/-- PERST_DEASSERT (R404): configuration requests are answered with Request Retry Status until FUNCTION_READY. -/
def execPerstDeassert (s : State) : Res :=
  .next (let s := { s with link := { s.link with perst := false } }
    s)

/-- FUNCTION_LEVEL_RESET (R404). -/
def execFunctionLevelReset (s : State) : Res := .next (if s.link.ready then s.selfReset else s)

/-- D3HOT_ENTRY (R404). -/
def execD3hotEntry (s : State) : Res := .next (if s.link.ready then s.selfReset else s)

/-- LINK_LEAVES_L0 (R404): transfers wait. -/
def execLinkLeavesL0 (s : State) : Res :=
  .next (let s := { s with link := { s.link with l0 := false } }
    s)

/-- LINK_RETURN (R404): the link is in L0 again within 100 ms. -/
def execLinkReturn (s : State) : Res :=
  .next (if s.link.ready && !s.link.perst then { s with link := { s.link with l0 := true } } else s)

/-- LINK_LOSS_TIMEOUT (R404): 100 ms out of L0. -/
def execLinkLossTimeout (s : State) : Res := .next (if s.link.ready && !s.link.l0 then s.selfReset else s)

/-- FUNCTION_READY (R404): the function answers without Request Retry Status; HL_STATUS shows READY, rate and width. -/
def execFunctionReady (rate width : Nat) (s : State) : Res :=
  .next (if s.link.perst || !s.domainUp 47 || !s.domainUp 48 then s
  else
    let s := { s with link := { s.link with ready := true, l0 := true } }
    ((s.setFld hlStatus 12 8 width).setFld hlStatus 7 4 rate).setFld hlStatus 0 0 1)

/-! Shutdown (R463). -/

/-- R463: the mode of a SHUTDOWN argument; none for any other argument. -/
def shutdownMode (a : List Byte) : Option Nat :=
  if a.length = 8 && fieldAt a 0 8 ≤ 1 then some (fieldAt a 0 8) else none

/-- R463, steps 2 to 5: the ports stop, the journal is flushed behind a fresh snapshot, the status is returned, and domains 0 to
46 turn off. -/
def State.finishShutdown (s : State) (mode status : Nat) : State :=
  let s := (List.range 16).foldl (fun s p => State.takeDown s p 0 1) s
  let s := s.jqueue { kind := 10, body := [BitVec.ofNat 64 mode, BitVec.ofNat 64 (s.job 0).committed] }
  let s := if s.journalReady then let t := s.writeSnapshot; t.programEntries t.journal.queue.length else s
  let s := (s.mboxDone status []).dropMain
  let s := (List.range 16).foldl (fun s p => State.setPort s p 0 1) s
  s.setStage 12

/-- R463: the step in progress when a drain begins: one that the module has voted or whose frames land. -/
def State.stepInProgress (s : State) : Nat :=
  let j := s.job 0
  if j.committed < j.voted || j.signalled ≠ 0 || !j.landed.isEmpty then j.committed + 1 else j.committed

(GOAL OF THE EXERCISE) Check each line above for "committed" and return the ones that have it.

(YOUR RESPONSE)
  let s := s.jqueue { kind := 10, body := [BitVec.ofNat 64 mode, BitVec.ofNat 64 (s.job 0).committed] }
  if j.committed < j.voted || j.signalled ≠ 0 || !j.landed.isEmpty then j.committed + 1 else j.committed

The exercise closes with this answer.